And Aaron was kind enough to respond:
  "A graftless method of raising queens.

  See:
  http://beesource.com/pov/hayes/abjmay91.htm "

Hi Aaron and all you digital beekeeping mentors.  I'd like to reconnect to a
discussion we had a while ago.

I read this document about the Hopkins method and it's really interesting.
As a matter of fact, i had heard of this method from an old beekeeper over
here, but i had forgotten about it.

Are any of you using this method? I have a couple of questions:

-How do you place a whole frame horizontally in the hive. I assume this
requires some sort of extra gadget..?
-Do you have to place the frame in the middle of the hive (between brood
boxes and supers), or will this work just as well in the top part of the
hive?
-What happens with the upper part of the horizontal frame?

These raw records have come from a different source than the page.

-- ==== Sys2Proof/Laws/Draw.lean ====
section
/-!
SUPPORT. What drawing a sprite does, pixel by pixel, for both edge policies. A sprite whose bits fall on pairwise different
pixels flips exactly the pixels its bits fall on, and collides iff one of them was set (spec/40_display.md R402, R405).
-/
namespace Sys2Proof.Machine

/-- Reading a pixel after flipping one. -/
theorem Canvas.flip_pixel (c : Canvas) (q : Fin 64 × Fin 32) (px : Fin 64) (py : Fin 32) :
    (c.flip q).fb[py][px] = if (px, py) = q then !c.fb[py][px] else c.fb[py][px] := by
  obtain ⟨qx, qy⟩ := q
  simp only [Canvas.flip, Fin.getElem_fin, Vector.getElem_set, Prod.mk.injEq]
  by_cases hy : qy = py
  · subst hy
    by_cases hx : qx = px
    · subst hx; simp
    · simp [Fin.val_ne_of_ne hx, Ne.symm hx]
  · simp [Fin.val_ne_of_ne hy, Ne.symm hy]

theorem Canvas.flip_collision (c : Canvas) (q : Fin 64 × Fin 32) :
    (c.flip q).collision = (c.collision || c.fb[q.2][q.1]) := rfl

/-- The pixels a list of sprite bits falls on, in drawing order: `(row, col)` bits that are set and on the screen. -/
def rowHits (p : EdgePolicy) (x0 y0 row : Nat) (b : Byte) : List Nat → List (Fin 64 × Fin 32)
  | [] => []
  | col :: cols =>
    if b.getLsbD (7 - col) then
      match spritePixel p x0 y0 col row with
      | some q => q :: rowHits p x0 y0 row b cols
      | none => rowHits p x0 y0 row b cols
    else rowHits p x0 y0 row b cols

/-- The pixels of all rows from `row` on, in drawing order. -/
def spriteHits (p : EdgePolicy) (x0 y0 : Nat) : Nat → List Byte → List (Fin 64 × Fin 32)
  | _, [] => []
  | row, b :: bs => rowHits p x0 y0 row b [0, 1, 2, 3, 4, 5, 6, 7] ++ spriteHits p x0 y0 (row + 1) bs

/-- Drawing a row flips its hits one after the other. -/
theorem foldl_drawColumn (p : EdgePolicy) (x0 y0 row : Nat) (b : Byte) (cols : List Nat) (c : Canvas) :
    cols.foldl (Canvas.drawColumn p x0 y0 row b) c = (rowHits p x0 y0 row b cols).foldl Canvas.flip c := by
  induction cols generalizing c with
  | nil => rfl
  | cons col cols ih =>
    rw [List.foldl_cons, ih]
    unfold Canvas.drawColumn
    rw [rowHits]
    split
    · cases h : spritePixel p x0 y0 col row <;> rfl
    · rfl

/-- Drawing a sprite flips its hits one after the other. -/
theorem drawRows_eq_foldl (p : EdgePolicy) (x0 y0 row : Nat) (bs : List Byte) (c : Canvas) :
    Canvas.drawRows p x0 y0 row bs c = (spriteHits p x0 y0 row bs).foldl Canvas.flip c := by
  induction bs generalizing row c with
  | nil => rfl
  | cons b bs ih => rw [Canvas.drawRows, ih, spriteHits, List.foldl_append, Canvas.drawRow, foldl_drawColumn]

/-- Which pixels a row hits. -/
theorem mem_rowHits {p : EdgePolicy} {x0 y0 row : Nat} {b : Byte} {cols : List Nat} {q : Fin 64 × Fin 32} :
    q ∈ rowHits p x0 y0 row b cols ↔
      ∃ col ∈ cols, b.getLsbD (7 - col) = true ∧ spritePixel p x0 y0 col row = some q := by
  induction cols with
  | nil => simp [rowHits]
  | cons col cols ih =>
    rw [rowHits]
    by_cases hb : b.getLsbD (7 - col) = true
    · rw [if_pos hb]
      cases h : spritePixel p x0 y0 col row with
      | none => simp [ih, hb, h]
      | some r => simp [ih, hb, h, eq_comm (a := q)]
    · rw [if_neg hb]; simp [ih, hb]

/-- Which pixels a sprite hits. -/
theorem mem_spriteHits {p : EdgePolicy} {x0 y0 row : Nat} {bs : List Byte} {q : Fin 64 × Fin 32} :
    q ∈ spriteHits p x0 y0 row bs ↔
      ∃ (k : Nat) (hk : k < bs.length), ∃ col < 8,
        (bs[k]).getLsbD (7 - col) = true ∧ spritePixel p x0 y0 col (row + k) = some q := by
  induction bs generalizing row with
  | nil => simp [spriteHits]
  | cons b bs ih =>
    rw [spriteHits, List.mem_append, ih, mem_rowHits]
    constructor
    · rintro (⟨col, hcol, hb, hq⟩ | ⟨k, hk, col, hcol, hb, hq⟩)
      · refine ⟨0, by simp, col, ?_, hb, hq⟩
        simp at hcol; omega
      · exact ⟨k + 1, by simpa using hk, col, hcol, hb, by rw [show row + (k + 1) = row + 1 + k by omega]; exact hq⟩
    · rintro ⟨k, hk, col, hcol, hb, hq⟩
      cases k with
      | zero =>
        refine .inl ⟨col, ?_, hb, hq⟩
        simp; omega
      | succ k =>
        refine .inr ⟨k, by simpa using hk, col, hcol, hb, ?_⟩
        rw [show row + 1 + k = row + (k + 1) by omega]; exact hq

/-- Flipping pairwise different pixels: exactly those change, and the collision bit gains whether one of them was set. -/
theorem foldl_flip {hits : List (Fin 64 × Fin 32)} (hn : hits.Nodup) (c : Canvas) :
    (∀ px py, (hits.foldl Canvas.flip c).fb[py][px] = if (px, py) ∈ hits then !c.fb[py][px] else c.fb[py][px]) ∧
    ((hits.foldl Canvas.flip c).collision = true ↔ c.collision = true ∨ ∃ q ∈ hits, c.fb[q.2][q.1] = true) := by
  induction hits generalizing c with
  | nil => simp
  | cons q hits ih =>
    rw [List.nodup_cons] at hn
    obtain ⟨h1, h2⟩ := ih hn.2 (c.flip q)
    rw [List.foldl_cons]
    constructor
    · intro px py
      rw [h1, Canvas.flip_pixel]
      by_cases hq : (px, py) = q
      · subst hq; simp [hn.1]
      · simp [hq]
    · rw [h2]
      constructor
      · rintro (h | ⟨r, hr, hs⟩)
        · rw [Canvas.flip_collision, Bool.or_eq_true] at h
          rcases h with h | h
          · exact .inl h
          · exact .inr ⟨q, by simp, h⟩
        · have hne : (r.1, r.2) ≠ q := fun e => hn.1 (e ▸ hr)
          rw [Canvas.flip_pixel, if_neg hne] at hs
          exact .inr ⟨r, by simp [hr], hs⟩
      · rintro (h | ⟨r, hr, hs⟩)
        · exact .inl (by rw [Canvas.flip_collision, h, Bool.true_or])
        · rcases List.mem_cons.mp hr with e | hr
          · subst e; exact .inl (by rw [Canvas.flip_collision, hs, Bool.or_true])
          · refine .inr ⟨r, hr, ?_⟩
            have hne : (r.1, r.2) ≠ q := fun e => hn.1 (e ▸ hr)
            rw [Canvas.flip_pixel, if_neg hne]
            exact hs

/-- Two sprite bits fall on the same pixel only if they are the same bit, for a sprite no larger than 8 by 32 (R402 (d)). -/
theorem spritePixel_inj {p : EdgePolicy} {x0 y0 col row col' row' : Nat} {q : Fin 64 × Fin 32} (hc : col < 8) (hc' : col' < 8)
    (hr : row < 32) (hr' : row' < 32) (h : spritePixel p x0 y0 col row = some q)
    (h' : spritePixel p x0 y0 col' row' = some q) : col = col' ∧ row = row' := by
  cases p with
  | wrap =>
    simp only [spritePixel, Option.some.injEq] at h h'
    subst h
    simp only [Prod.mk.injEq, Fin.mk.injEq] at h'
    omega
  | clip =>
    simp only [spritePixel] at h h'
    split at h <;> simp at h
    split at h' <;> simp at h'
    subst h
    simp only [Prod.mk.injEq, Fin.mk.injEq] at h'
    omega

theorem nodup_rowHits {p : EdgePolicy} {x0 y0 row : Nat} {b : Byte} {cols : List Nat} (hn : cols.Nodup)
    (hc : ∀ c ∈ cols, c < 8) (hr : row < 32) : (rowHits p x0 y0 row b cols).Nodup := by
  induction cols with
  | nil => exact List.nodup_nil
  | cons col cols ih =>
    rw [List.nodup_cons] at hn
    have ih' := ih hn.2 fun c h => hc c (by simp [h])
    rw [rowHits]
    split
    · cases h : spritePixel p x0 y0 col row with
      | none => exact ih'
      | some q =>
        refine List.nodup_cons.mpr ⟨fun hmem => ?_, ih'⟩
        obtain ⟨c, hcm, _, hq⟩ := mem_rowHits.mp hmem
        have := (spritePixel_inj (hc col (by simp)) (hc c (by simp [hcm])) hr hr h hq).1
        exact hn.1 (this ▸ hcm)
    · exact ih'

/-- The hits of a sprite of at most 32 rows are pairwise different. -/
theorem nodup_spriteHits {p : EdgePolicy} {x0 y0 row : Nat} {bs : List Byte} (h : row + bs.length ≤ 32) :
    (spriteHits p x0 y0 row bs).Nodup := by
  induction bs generalizing row with
  | nil => exact List.nodup_nil
  | cons b bs ih =>
    simp only [List.length_cons] at h
    rw [spriteHits]
    refine List.nodup_append.mpr ⟨nodup_rowHits (by decide) (by decide) (by omega), ih (by omega), ?_⟩
    rintro q h1 r h2 rfl
    obtain ⟨col, hcm, _, hq⟩ := mem_rowHits.mp h1
    obtain ⟨k, hk, col', hc', _, hq'⟩ := mem_spriteHits.mp h2
    have hc : col < 8 := by simp at hcm; omega
    have := (spritePixel_inj hc hc' (by omega) (by omega) hq hq').2
    omega

end Sys2Proof.Machine
end

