/-! ### Where a sprite's bits fall -/

/-- A set bit of the sprite at `I` falls on pixel `(px, py)` under edge policy `p` (R402, R403, R404). -/
def SpriteHitsUnder (p : EdgePolicy) (s : State) (x y : RegIdx) (n : Nat) (px : Fin 64) (py : Fin 32) : Prop :=
  ∃ row col : Nat, row < n ∧ col < 8 ∧ (s.readByte (s.i.toNat + row)).getLsbD (7 - col) = true ∧
    spritePixel p (s.readV x).toNat (s.readV y).toNat col row = some (px, py)

theorem spritePixel_wrap_eq_some_iff {x0 y0 col row : Nat} {px : Fin 64} {py : Fin 32} :
    spritePixel .wrap x0 y0 col row = some (px, py) ↔ px.val = (x0 + col) % 64 ∧ py.val = (y0 + row) % 32 := by
  simp [spritePixel, Fin.ext_iff, eq_comm]

/-- A pixel index is below the screen's size, so a sum equal to one has not left the screen. -/
theorem spritePixel_clip_eq_some_iff {x0 y0 col row : Nat} {px : Fin 64} {py : Fin 32} :
    spritePixel .clip x0 y0 col row = some (px, py) ↔ px.val = x0 % 64 + col ∧ py.val = y0 % 32 + row := by
  have hpx := px.isLt
  have hpy := py.isLt
  simp only [spritePixel]
  split
  · simp [Fin.ext_iff, eq_comm]
  · simp only [reduceCtorEq, false_iff]
    omega

theorem spriteHitsUnder_wrap {s : State} {x y : RegIdx} {n : Nat} {px : Fin 64} {py : Fin 32} :
    SpriteHitsUnder .wrap s x y n px py ↔ SpriteHits s x y n px py := by
  simp only [SpriteHitsUnder, SpriteHits, spritePixel_wrap_eq_some_iff]

theorem spriteHitsUnder_clip {s : State} {x y : RegIdx} {n : Nat} {px : Fin 64} {py : Fin 32} :
    SpriteHitsUnder .clip s x y n px py ↔ SpriteHitsClipped s x y n px py := by
  simp only [SpriteHitsUnder, SpriteHitsClipped, spritePixel_clip_eq_some_iff]

/-- Where a sprite falls depends on memory, `I` and the two coordinate registers alone. -/
theorem SpriteHitsUnder.congr {p : EdgePolicy} {s u : State} {x y : RegIdx} {n : Nat} {px : Fin 64} {py : Fin 32}
    (hmem : ∀ a : Nat, u.readByte a = s.readByte a) (hi : u.i = s.i) (hx : u.readV x = s.readV x) (hy : u.readV y = s.readV y) :
    SpriteHitsUnder p u x y n px py ↔ SpriteHitsUnder p s x y n px py := by
  simp only [SpriteHitsUnder, hmem, hi, hx, hy]

/-! ### What a completed draw leaves -/

/-- The state `DXYN` leaves under edge policy `p` when its check passes. -/
def State.afterDraw (p : EdgePolicy) (x y : RegIdx) (n : Nat) (s : State) : State :=
  ((s.setFB (s.drawn p x y n).fb).setDirty true).finish VF (flagByte (s.drawn p x y n).collision)

theorem flagByte_eq_one_iff {f : Bool} : flagByte f = 1 ↔ f = true := by
  cases f <;> decide

/-- A flag that tells whether `P` holds is 1 or 0 accordingly. -/
theorem flagByte_cases {f : Bool} {P : Prop} (h : f = true ↔ P) : flagByte f = 1 ∧ P ∨ flagByte f = 0 ∧ ¬P := by
  cases f with
  | true => exact .inl ⟨rfl, h.mp rfl⟩
  | false => exact .inr ⟨rfl, fun hP => Bool.false_ne_true (h.mpr hP)⟩

section
variable {p : EdgePolicy} {x y : RegIdx} {n : Nat} {s : State}

theorem State.afterDraw_pixel (px : Fin 64) (py : Fin 32) : (s.afterDraw p x y n).pixel px py = (s.drawn p x y n).fb[py][px] := rfl

@[simp] theorem State.afterDraw_readV_VF : (s.afterDraw p x y n).readV VF = flagByte (s.drawn p x y n).collision := by
  rw [State.afterDraw, State.readV_finish, if_pos rfl]

theorem State.afterDraw_regsExcept : RegsExcept [VF] s (s.afterDraw p x y n) :=
  regsExcept_finish _ rfl List.mem_cons_self

theorem State.afterDraw_frame : Frame [.regs, .screen, .dirty, .pc] s (s.afterDraw p x y n) := by
  simp [State.afterDraw]

variable (hn : n ≤ 15)
include hn

/-- The pixels that change are those the sprite hits. -/
theorem State.afterDraw_pixel_ne_iff {px : Fin 64} {py : Fin 32} :
    (s.afterDraw p x y n).pixel px py ≠ s.pixel px py ↔ SpriteHitsUnder p s x y n px py := by
  obtain ⟨hits, hmem, hpixel, -⟩ := s.drawn_spec p x y hn
  rw [State.afterDraw_pixel, hpixel, SpriteHitsUnder, ← hmem]
  by_cases hhit : (px, py) ∈ hits <;> simp [hhit]

theorem State.drawn_collision_iff_hits :
    (s.drawn p x y n).collision = true ↔
      ∃ (px : Fin 64) (py : Fin 32), SpriteHitsUnder p s x y n px py ∧ s.pixel px py = true := by
  obtain ⟨hits, hmem, -, hcoll⟩ := s.drawn_spec p x y hn
  simp only [hcoll, Prod.exists, hmem, SpriteHitsUnder]

/-- A hit pixel that was set is one that went from set to unset. -/
theorem State.drawn_collision_iff_cleared :
    (s.drawn p x y n).collision = true ↔
      ∃ (px : Fin 64) (py : Fin 32), s.pixel px py = true ∧ (s.afterDraw p x y n).pixel px py = false := by
  rw [State.drawn_collision_iff_hits hn]
  refine exists₂_congr fun px py => ?_
  rw [← State.afterDraw_pixel_ne_iff hn, and_comm]
  refine and_congr_right fun hset => ?_
  rw [hset, Ne, Bool.not_eq_true]

end

/-! ### When `DXYN` completes -/

section
variable {s : State} {n : Nat}

theorem checkRead_of_spriteReadable (h : SpriteReadable s n) : checkRead s.i n = none :=
  (checkRead_eq_none_iff s.i n).mpr (h.imp_right (by omega))

theorem checkRead_of_not_spriteReadable (h : ¬ SpriteReadable s n) :
    checkRead s.i n = some (.boundsFault (.readOutOfRange s.i n)) := by
  obtain ⟨hpos, hend⟩ := not_or.mp h
  exact checkRead_eq_some (by omega)

theorem execDrwUnder_of_readable (p : EdgePolicy) (x y : RegIdx) (h : SpriteReadable s n) :
    execDrwUnder p x y n s = .next (s.afterDraw p x y n) :=
  State.unlessFault_none (checkRead_of_spriteReadable h)

theorem execDrwUnder_of_not_readable (p : EdgePolicy) (x y : RegIdx) (h : ¬ SpriteReadable s n) :
    execDrwUnder p x y n s = .next (s.raiseFault (.boundsFault (.readOutOfRange s.i n)) (some (encode (.drw x y n)))) :=
  State.unlessFault_some (checkRead_of_not_spriteReadable h)

/-- `DXYN` draws under `wrap`, the value of the machine's edge policy (R403). -/
theorem exec_drw_of_readable (x y : RegIdx) (h : SpriteReadable s n) :
    exec (.drw x y n) s = .next (s.afterDraw .wrap x y n) :=
  execDrwUnder_of_readable .wrap x y h

end

/-- Settles O50: the draw under `wrap`, whose collision is told by the pixels it cleared. -/
theorem drawXorsSpriteAndReportsCollision : Obligations.DrawXorsSpriteAndReportsCollision := by
  intro x y n s hn
  refine ⟨formXYN_mask_family _ _ _ _, fun hr => ?_, fun hr => execDrwUnder_of_not_readable .wrap x y hr⟩
  refine ⟨_, exec_drw_of_readable x y hr, fun px py => ?_, ?_, rfl, rfl, State.afterDraw_regsExcept, State.afterDraw_frame⟩
  · rw [State.afterDraw_pixel_ne_iff hn, spriteHitsUnder_wrap]
  · rw [State.afterDraw_readV_VF]
    exact flagByte_cases (State.drawn_collision_iff_cleared hn)

/-- Settles O51: the draw under `clip`, whose collision is told by the set pixels it hit. -/
theorem clippedDrawDiscardsOffscreenPixels : Obligations.ClippedDrawDiscardsOffscreenPixels := by
  intro x y n s hn
  refine ⟨fun hr => ?_, fun hr => execDrwUnder_of_not_readable .clip x y hr⟩
  refine ⟨_, execDrwUnder_of_readable .clip x y hr, fun px py => ?_, ?_, rfl, rfl, State.afterDraw_regsExcept,
    State.afterDraw_frame⟩
  · rw [State.afterDraw_pixel_ne_iff hn, spriteHitsUnder_clip]
  · simp only [State.afterDraw_readV_VF, ← spriteHitsUnder_clip]
    exact flagByte_cases (State.drawn_collision_iff_hits hn)

/-! ### Two draws of one sprite -/

/-- Drawing again on the screen that a draw left flips the same pixels back (R405). -/
theorem State.afterDraw_afterDraw_pixel {p : EdgePolicy} {x y : RegIdx} {n : Nat} {s u : State} (hn : n ≤ 15)
    (hfb : u.fb = (s.afterDraw p x y n).fb) (hmem : ∀ a : Nat, u.readByte a = s.readByte a) (hi : u.i = s.i)
    (hx : u.readV x = s.readV x) (hy : u.readV y = s.readV y) (px : Fin 64) (py : Fin 32) :
    (u.afterDraw p x y n).pixel px py = s.pixel px py := by
  have hfirst : u.pixel px py ≠ s.pixel px py ↔ SpriteHitsUnder p s x y n px py := by
    rw [State.pixel_congr hfb, State.afterDraw_pixel_ne_iff hn]
  have hsecond : (u.afterDraw p x y n).pixel px py ≠ u.pixel px py ↔ SpriteHitsUnder p s x y n px py := by
    rw [State.afterDraw_pixel_ne_iff hn, SpriteHitsUnder.congr hmem hi hx hy]
  by_cases hhit : SpriteHitsUnder p s x y n px py
  · rw [Bool.eq_not_of_ne (hsecond.mpr hhit), Bool.eq_not_of_ne (hfirst.mpr hhit), Bool.not_not]
  · rw [not_ne_iff.mp (mt hsecond.mp hhit), not_ne_iff.mp (mt hfirst.mp hhit)]

/-- Settles O52: the pixels the second draw clears are those the first one set. -/
theorem drawingTwiceRestoresScreen : Obligations.DrawingTwiceRestoresScreen := by
  intro x y n s t u hn hr ht hfb hmem hi hx hy
  rw [exec_drw_of_readable x y hr] at ht
  obtain rfl := Host.Outcome.next.inj ht
  have hru : SpriteReadable u n := by rwa [SpriteReadable, hi]
  have hrestored := State.afterDraw_afterDraw_pixel hn hfb hmem hi hx hy
  refine ⟨_, exec_drw_of_readable x y hru, hrestored, ?_⟩
  rw [State.afterDraw_readV_VF, flagByte_eq_one_iff, State.drawn_collision_iff_cleared hn]
  simp only [hrestored, State.pixel_congr hfb, and_comm]

/-- The reset state with every pixel set. `I` is 0, where the glyph of digit 0 lies, with first byte 0xF0. -/
def State.litScreen : State := State.reset.setFB (Vector.replicate 32 (Vector.replicate 64 true))

/-- Refutes O53: on the lit screen the first draw of the byte 0xF0 clears four pixels, and the second sets them again. -/
theorem not_secondDrawAlwaysCollides : ¬ Obligations.SecondDrawAlwaysCollides := by
  intro h
  have hhit : SpriteHits State.litScreen 0 0 1 0 0 := ⟨0, 0, by decide⟩
  have hflag := h 0 0 1 State.litScreen _ _ _ (by decide) (.inr (by decide)) rfl rfl (fun _ => rfl) rfl rfl rfl ⟨0, 0, hhit⟩ rfl
  exact absurd hflag (by decide)

end Sys2Proof.Machine
end

section
/-!
PROOFS. The statements of spec/41_control_flow.md. The layer they share comes first: an instruction as its check decides, the
values of the jump targets, a running machine after a jump out of range, and where a skip goes.
-/
namespace Sys2Proof.Machine

/-- An instruction whose check passes completes. -/
theorem exec_of_check_none {i : Instr} {s : State} (h : i.check s = none) : exec i s = .next (i.effect s) := by
  rw [exec_eq, State.unlessFault_none h]

/-- An instruction whose check fails takes the fault it found (R901). -/
theorem faultsWith_of_check_some {i : Instr} {s : State} {c : FaultCause} (h : i.check s = some c) : FaultsWith i s c := by
  rw [FaultsWith, exec_eq, State.unlessFault_some h]
  rfl

/-! ### Jumps -/

theorem toNat_zextAddr (nnn : Addr12) : (zextAddr nnn).toNat = nnn.toNat :=
  BitVec.toNat_setWidth_of_le (by omega)

theorem toNat_zextByte (b : Byte) : (zextByte b).toNat = b.toNat :=
  BitVec.toNat_setWidth_of_le (by omega)

/-- The sum of a 12-bit and an 8-bit number is at most 0x10FE, so 16 bits hold it (R508). -/
theorem toNat_indexedTarget (nnn : Addr12) (v0 : Byte) : (indexedTarget nnn v0).toNat = nnn.toNat + v0.toNat := by
  have hnnn := nnn.isLt
  have hv0 := v0.isLt
  rw [indexedTarget, BitVec.toNat_add, toNat_zextAddr, toNat_zextByte, Nat.mod_eq_of_lt (by omega)]

/-- A running machine whose jump went out of range faults at the next step (R113, R502, R508). -/
theorem step_setPc_outOfRange {s : State} {a : Word} (hs : s.status = .running) (ha : a.toNat < 0x200 ∨ 0xE9F < a.toNat) :
    step (s.setPc a) = .next { s.setPc a with status := .faulted ⟨.programCounterOutOfRange, a, none⟩ } :=
  pcOutOfRangeFaultsAtFetch.1 (s.setPc a) hs ha

/-- Settles O27: `JP` checks nothing, and its target is `NNN` at 16 bits. -/
theorem jumpGoesToTarget : Obligations.JumpGoesToTarget := by
  intro nnn s
  have hpc := toNat_zextAddr nnn
  exact ⟨formNNN_mask_family _ _, _, rfl, hpc, effect_frame (.jp nnn) s,
    fun hs hout => step_setPc_outOfRange hs (by rwa [hpc])⟩

/-- Settles O28: `JP V0` checks nothing, and its target does not wrap. -/
theorem indexedJumpAddsV0 : Obligations.IndexedJumpAddsV0 := fun nnn s =>
  ⟨formNNN_mask_family _ _, _, rfl, toNat_indexedTarget nnn _, effect_frame (.jpV0 nnn) s, step_setPc_outOfRange⟩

Do the bees
remove the larva there?
-Don't you get a lot of burr comb around the cells?
-Why do you remove the cells right after they're capped and not the day
before they hatch?
-When you remove a frame with this many cells, of course it takes a while to
cut them all out and go around and place them in all those colonies. How do
you store the cut out cells during this time to make sure there is no
temperature och motion related damage to them?
-When the bees build comb on a queen cell, is the cell still OK if i cut
away the unwanted wax?

Oh, by the way, i said i'd update you on the dropped queen cell frame of
mine. The eight queen cells on the frame that i dropped resulted in one
single queen. All the other cells contained nothing (they were still capped
and looked fine) or a little dead larva.

However, i am not sure dropping the frame was the problem. I have tried to
raise queens for three consecutive summers with the same results in many
cases - plenty of cells, but only an undeveloped larva inside them. I follow
the instructions from a book that i have and what i've found on the net, but
i have no clue why this happens. Any suggestions? I suspect i am doing
something wrong when i transfer the one-day-old larva to the feeder colony.
I use the Jenter system, so there really isn't much that can go wrong...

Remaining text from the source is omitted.